Published on August 21, 2018

Is America’s cannabis stigma fading too fast? In a new report from The Atlantic, author Annie Lowrey examines America’s growing love affair with legal weed from the perspective of public health experts who argue that marijuana addiction is on the rise. 

The sources suggest that the public’s lax attitudes about increased access to weed could soon lead to unforeseen problems, ones they claim have been ignored by legalization advocates. As states across the U.S. enact their own piecemeal legalization laws, health specialists pointed to studies showing increases in daily pot use and spikes in self-reported cannabis use disorders (CUD).

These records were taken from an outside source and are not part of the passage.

/-! What a line means. -/

/-- What the line of a pseudo-instruction means: its numbers are operands it takes, and `is` is its expansion with them
(R81). -/
def PseudoMeans (p : Pseudo) (operands : List Nat) (is : List Instr) : Prop :=
  match p with
  | .sidSet => ∃ imm32 : Word, operands = [imm32.toNat] ∧
      is = [.sidLo (imm32.extractLsb' 0 16), .sidHi (imm32.extractLsb' 16 16)]
  | .dinLoad => ∃ bytes : List Byte, bytes.length ≤ 128 ∧ operands = bytes.map BitVec.toNat ∧ is = dinLoad bytes
  | .crcOf => ∃ bytes : List Byte, bytes.length ≤ 128 ∧ operands = bytes.map BitVec.toNat ∧
      is = [.crcInit] ++ dinLoad bytes ++ [.crcDin]
  | .beginFrame => ∃ (sid : Word) (iv : List Byte) (v : BitVec 1), iv.length = 14 ∧
      operands = [sid.toNat] ++ iv.map BitVec.toNat ++ [v.toNat] ∧
      is = [.sidLo (sid.extractLsb' 0 16), .sidHi (sid.extractLsb' 16 16)] ++ dinLoad iv ++ [.buildBegin v]
  | .block => ∃ (addr : Half) (len : Byte) (verify : BitVec 1) (data : List Byte), data.length ≤ 128 ∧
      operands = [addr.toNat, len.toNat, verify.toNat] ++ data.map BitVec.toNat ∧
      is = dinLoad data ++ [if verify = 0 then .buildBlock addr len else .buildBlockV addr len]
  | .complete => ∃ (fn : Byte) (version : List Byte), version.length ≤ 128 ∧
      operands = [fn.toNat] ++ version.map BitVec.toNat ∧ is = dinLoad version ++ [.buildComplete fn]

/-- What a line means: one command with the line's numbers as its operands, or an expansion (R80, R81). -/
def LineMeans (l : AsmLine) (is : List Instr) : Prop :=
  match l.op with
  | .command m => ∃ i, is = [i] ∧ i.mnemonic = m ∧ operandsOf i = l.operands
  | .pseudo p => PseudoMeans p l.operands is

/-- Numbers that fit the fields of a command are the operands of one. -/
theorem exists_instr_of_fits (h : fitsFields m.format.operandWidths operands = true) :
    ∃ i, instrOfOperands m operands = some i ∧ i.mnemonic = m ∧ operandsOf i = operands := by
  cases m <;> simp only [Mnemonic.format, Format.operandWidths, fitsFields_cons_iff, fitsFields_nil_iff] at h
  case nop | softReset | errClear | crcInit | crcDin | dinClear | frameClear =>
    subst h
    exact ⟨_, rfl, rfl, rfl⟩
  case crcByte | dinPush1 | sidLo | sidHi | buildBegin | buildComplete =>
    obtain ⟨x, _, rfl, rfl⟩ := h
    exact ⟨_, rfl, rfl, by simp [operandsOf]⟩
  case dinPush2 | buildBlock | buildBlockV =>
    obtain ⟨x, _, rfl, y, _, rfl, rfl⟩ := h
    exact ⟨_, rfl, rfl, by simp [operandsOf]⟩
  case dinPush3 =>
    obtain ⟨x, _, rfl, y, _, rfl, z, _, rfl, rfl⟩ := h
    exact ⟨_, rfl, rfl, by simp [operandsOf]⟩

/-- The operands of a command fit its fields. -/
theorem fits_operandsOf (i : Instr) : fitsFields i.mnemonic.format.operandWidths (operandsOf i) = true := by
  cases i <;> simp only [Instr.mnemonic, Mnemonic.format, Format.operandWidths, operandsOf, fitsFields_toNat_cons,
    fitsFields_nil_iff]

/-- A command is the one of its mnemonic with its operands. -/
theorem instrOfOperands_operandsOf (i : Instr) : instrOfOperands i.mnemonic (operandsOf i) = some i := by
  cases i <;> simp [instrOfOperands, Instr.mnemonic, operandsOf]

/-- Numbers that a pseudo-instruction takes are operands of it (R81). -/
theorem exists_pseudoMeans_of_fit (h : p.operandsFit operands = true) : ∃ is, PseudoMeans p operands is := by
  cases p <;> simp only [Pseudo.operandsFit, Bool.and_eq_true, fitsFields_cons_iff, fitsFields_bytes_append_iff,
    fitsFields_nil_iff, fitsDin_iff] at h
  case sidSet =>
    obtain ⟨imm32, _, rfl, rfl⟩ := h
    exact ⟨_, imm32, rfl, rfl⟩
  case dinLoad | crcOf =>
    obtain ⟨bytes, hlen, hops⟩ := h
    exact ⟨_, bytes, hlen, hops, rfl⟩
  case beginFrame =>
    obtain ⟨sid, _, rfl, iv, _, hiv, rfl, v, _, rfl, rfl⟩ := h
    exact ⟨_, sid, iv, v, hiv, rfl, rfl⟩
  case block =>
    obtain ⟨⟨addr, _, htake, len, _, rfl, verify, _, rfl, rfl⟩, data, hlen, hdrop⟩ := h
    exact ⟨_, addr, len, verify, data, hlen, by rw [← htake, ← hdrop, List.take_append_drop], rfl⟩
  case complete =>
    obtain ⟨⟨fn, _, htake, rfl⟩, version, hlen, hdrop⟩ := h
    exact ⟨_, fn, version, hlen, by rw [← htake, ← hdrop, List.take_append_drop], rfl⟩

/-- The operands of BEGIN after the session id: the IV and V. -/
theorem beginOperands_parts {iv : List Byte} (hiv : iv.length = 14) (v : BitVec 1) :
    asBytes ((iv.map BitVec.toNat ++ [v.toNat]).take 14) = iv ∧
      BitVec.ofNat 1 ((iv.map BitVec.toNat ++ [v.toNat]).getD 14 0) = v := by
  have hlen : (iv.map BitVec.toNat).length = 14 := by rw [List.length_map, hiv]
  rw [List.take_left' hlen, asBytes_map_toNat, List.getD_append_right _ _ _ _ hlen.le, hlen]
  exact ⟨rfl, BitVec.ofNat_toNat 1 v⟩

/-- VERIFY is one bit, so that it is 0 where it is not 1. -/
theorem verify_command (addr : Half) (len : Byte) (verify : BitVec 1) :
    (if verify = 1 then Instr.buildBlockV addr len else .buildBlock addr len) =
      if verify = 0 then .buildBlock addr len else .buildBlockV addr len := by
  have hbit : ∀ v : BitVec 1, v = 1 ↔ ¬ v = 0 := by decide
  simp only [hbit verify, ite_not]

/-- Operands of a pseudo-instruction are numbers that it takes, and with them it expands (R81). -/
theorem PseudoMeans.expands (h : PseudoMeans p operands is) :
    p.operandsFit operands = true ∧ expandPseudo p operands = some is := by
  cases p with
  | sidSet =>
    obtain ⟨imm32, rfl, rfl⟩ := h
    exact ⟨fitsFields_toNat_cons imm32, by rw [expandPseudo, BitVec.ofNat_toNat, BitVec.setWidth_eq, sidSet]⟩
  | dinLoad =>
    obtain ⟨bytes, hlen, rfl, rfl⟩ := h
    exact ⟨fitsDin_iff.mpr ⟨bytes, hlen, rfl⟩, congrArg (fun bs => some (dinLoad bs)) (asBytes_map_toNat bytes)⟩
  | crcOf =>
    obtain ⟨bytes, hlen, rfl, rfl⟩ := h
    exact ⟨fitsDin_iff.mpr ⟨bytes, hlen, rfl⟩, congrArg (fun bs => some (crcOf bs)) (asBytes_map_toNat bytes)⟩
  | beginFrame =>
    obtain ⟨sid, iv, v, hiv, rfl, rfl⟩ := h
    obtain ⟨hbytes, hflag⟩ := beginOperands_parts hiv v
    refine ⟨(fitsFields_toNat_cons sid).trans (fitsFields_bytes_append_iff.mpr
      ⟨iv, _, hiv, rfl, fitsFields_toNat_cons v⟩), ?_⟩
    rw [List.append_assoc, List.singleton_append, expandPseudo, hbytes, hflag, BitVec.ofNat_toNat]
    rfl
  | block =>
    obtain ⟨addr, len, verify, data, hlen, rfl, rfl⟩ := h
    have hdata : fitsDin (data.map BitVec.toNat) = true := fitsDin_iff.mpr ⟨data, hlen, rfl⟩
    refine ⟨?_, ?_⟩
    · simp only [Pseudo.operandsFit, List.cons_append, List.nil_append, List.take, List.drop, fitsFields_toNat_cons,
        fitsFields_nil_iff, hdata, Bool.and_eq_true, and_self]
    · rw [← verify_command]
      simp only [List.cons_append, List.nil_append, expandPseudo, asBytes_map_toNat, BitVec.ofNat_toNat,
        BitVec.setWidth_eq, blockSeq]
  | complete =>
    obtain ⟨fn, version, hlen, rfl, rfl⟩ := h
    have hversion : fitsDin (version.map BitVec.toNat) = true := fitsDin_iff.mpr ⟨version, hlen, rfl⟩
    refine ⟨?_, ?_⟩
    · simp only [Pseudo.operandsFit, List.cons_append, List.nil_append, List.take, List.drop, fitsFields_toNat_cons,
        fitsFields_nil_iff, hversion, Bool.and_eq_true, and_self]
    · simp only [List.cons_append, List.nil_append, expandPseudo, asBytes_map_toNat, BitVec.ofNat_toNat,
        BitVec.setWidth_eq, completeSeq]

/-! Lines assemble as they mean. -/

/-- A well-formed line means something. -/
theorem exists_lineMeans (h : l.wellFormed = true) : ∃ is, LineMeans l is := by
  obtain ⟨op, operands⟩ := l
  cases op with
  | command m =>
    obtain ⟨i, -, hm, hops⟩ := exists_instr_of_fits h
    exact ⟨[i], i, rfl, hm, hops⟩
  | pseudo p => exact exists_pseudoMeans_of_fit h

/-- A line that means something is well formed, and assembles to it. -/
theorem LineMeans.assembles (h : LineMeans l is) : l.wellFormed = true ∧ assemble l = some is := by
  obtain ⟨op, operands⟩ := l
  cases op with
  | command m =>
    obtain ⟨i, rfl, rfl, rfl⟩ := h
    have hfit := fits_operandsOf i
    exact ⟨hfit, (if_pos hfit).trans (congrArg (Option.map fun i => [i]) (instrOfOperands_operandsOf i))⟩
  | pseudo p =>
    obtain ⟨hfit, hexpand⟩ := PseudoMeans.expands h
    exact ⟨hfit, (if_pos hfit).trans hexpand⟩

theorem assemble_isSome (l : AsmLine) : (assemble l).isSome = l.wellFormed := by
  cases hwf : l.wellFormed with
  | false => simp [assemble, hwf]
  | true =>
    obtain ⟨is, hmeans⟩ := exists_lineMeans hwf
    rw [hmeans.assembles.right, Option.isSome_some]

/-- A line assembles to what it means, and to nothing else. -/
theorem assemble_eq_some_iff : assemble l = some is ↔ LineMeans l is := by
  refine ⟨fun h => ?_, fun h => h.assembles.right⟩
  have hwf : l.wellFormed = true := by rw [← assemble_isSome, h, Option.isSome_some]
  obtain ⟨js, hmeans⟩ := exists_lineMeans hwf
  rwa [Option.some.inj (h.symm.trans hmeans.assembles.right)]

/-- DIN_LOAD counts its pushes by threes, and pushes the rest (R81). -/
theorem pushAll_eq (bytes : List Byte) : pushAll bytes =
    ((List.range (bytes.length / 3)).map fun k =>
      .dinPush3 (bytes.getD (3 * k) 0x00) (bytes.getD (3 * k + 1) 0x00) (bytes.getD (3 * k + 2) 0x00)) ++
    (if bytes.length % 3 = 1 then [.dinPush1 (bytes.getD (bytes.length - 1) 0x00)]
     else if bytes.length % 3 = 2 then
      [.dinPush2 (bytes.getD (bytes.length - 2) 0x00) (bytes.getD (bytes.length - 1) 0x00)]
     else []) := by
  induction bytes using pushAll.induct with
  | case1 | case2 _ | case3 _ _ => simp [pushAll]
  | case4 b0 b1 b2 rest ih =>
    have hdiv : (rest.length + 3) / 3 = rest.length / 3 + 1 := by omega
    have hmod : (rest.length + 3) % 3 = rest.length % 3 := by omega
    rw [pushAll, ih]
    simp only [List.length_cons, hdiv, hmod, List.range_succ_eq_map, List.map_cons, List.map_map, List.cons_append]
    refine congrArg (Instr.dinPush3 b0 b1 b2 :: ·) (congrArg (List.map _ _ ++ ·) ?_)
    split_ifs
    · rw [show rest.length + 3 - 1 = rest.length - 1 + 3 by omega]
      rfl
    · rw [show rest.length + 3 - 1 = rest.length - 1 + 3 by omega,
        show rest.length + 3 - 2 = rest.length - 2 + 3 by omega]
      rfl
    · rfl

end Sys2Proof.Machine

/-! SUPPORT. The statement about assembly (R80, R81). -/

namespace Sys2Proof.Machine

/-- Settles O8: a line assembles to what it means, and means something exactly when it is well formed. -/
theorem assemblyNeverTruncates : Obligations.AssemblyNeverTruncates :=
  ⟨assemble_isSome, fun _ _ _ => assemble_eq_some_iff, fun _ _ => assemble_eq_some_iff, fun _ _ => assemble_eq_some_iff,
    fun _ _ => assemble_eq_some_iff, fun _ _ => assemble_eq_some_iff, fun _ _ => assemble_eq_some_iff,
    fun _ _ => assemble_eq_some_iff, fun bytes => congrArg (Instr.dinClear :: ·) (pushAll_eq bytes)⟩

end Sys2Proof.Machine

“In large national surveys, about one in 10 people who smoke [cannabis] say they have a lot of problems,” Keith Humphreys, a professor of psychiatry and behavioral sciences at Stanford University told The Atlantic. “They say things like, ‘I have trouble quitting. I think a lot about quitting and I can’t do it. I smoked more than I intended to. I neglect responsibilities.’ There are plenty of people who have problems with it, in terms of things like concentration, short-term memory, and motivation. People will say, ‘Oh, that’s just you fuddy-duddy doctors.’ Actually, no. It’s millions of people who use the drug who say that it causes problems.”

And indeed, in a 2015 study published in the Journal of the American Medical Association (JAMA), researchers compared the marijuana use habits of more than 30,000 Americans in 2002 and 2012, and found a significant rise in both daily users and self-reported CUDs. In the face of those statistics, Humphreys and likeminded health experts have begun questioning the efficacy of cannabis legalization throughout the country.

“I do think that not legalization, but the legalization movement, does have a lot on its conscience now,” Mark A. R. Kleiman, a professor of public policy at New York University, told Lowrey. “The mantra about how this is a harmless, natural, and non-addictive substance — it’s now known by everybody. And it’s a lie.”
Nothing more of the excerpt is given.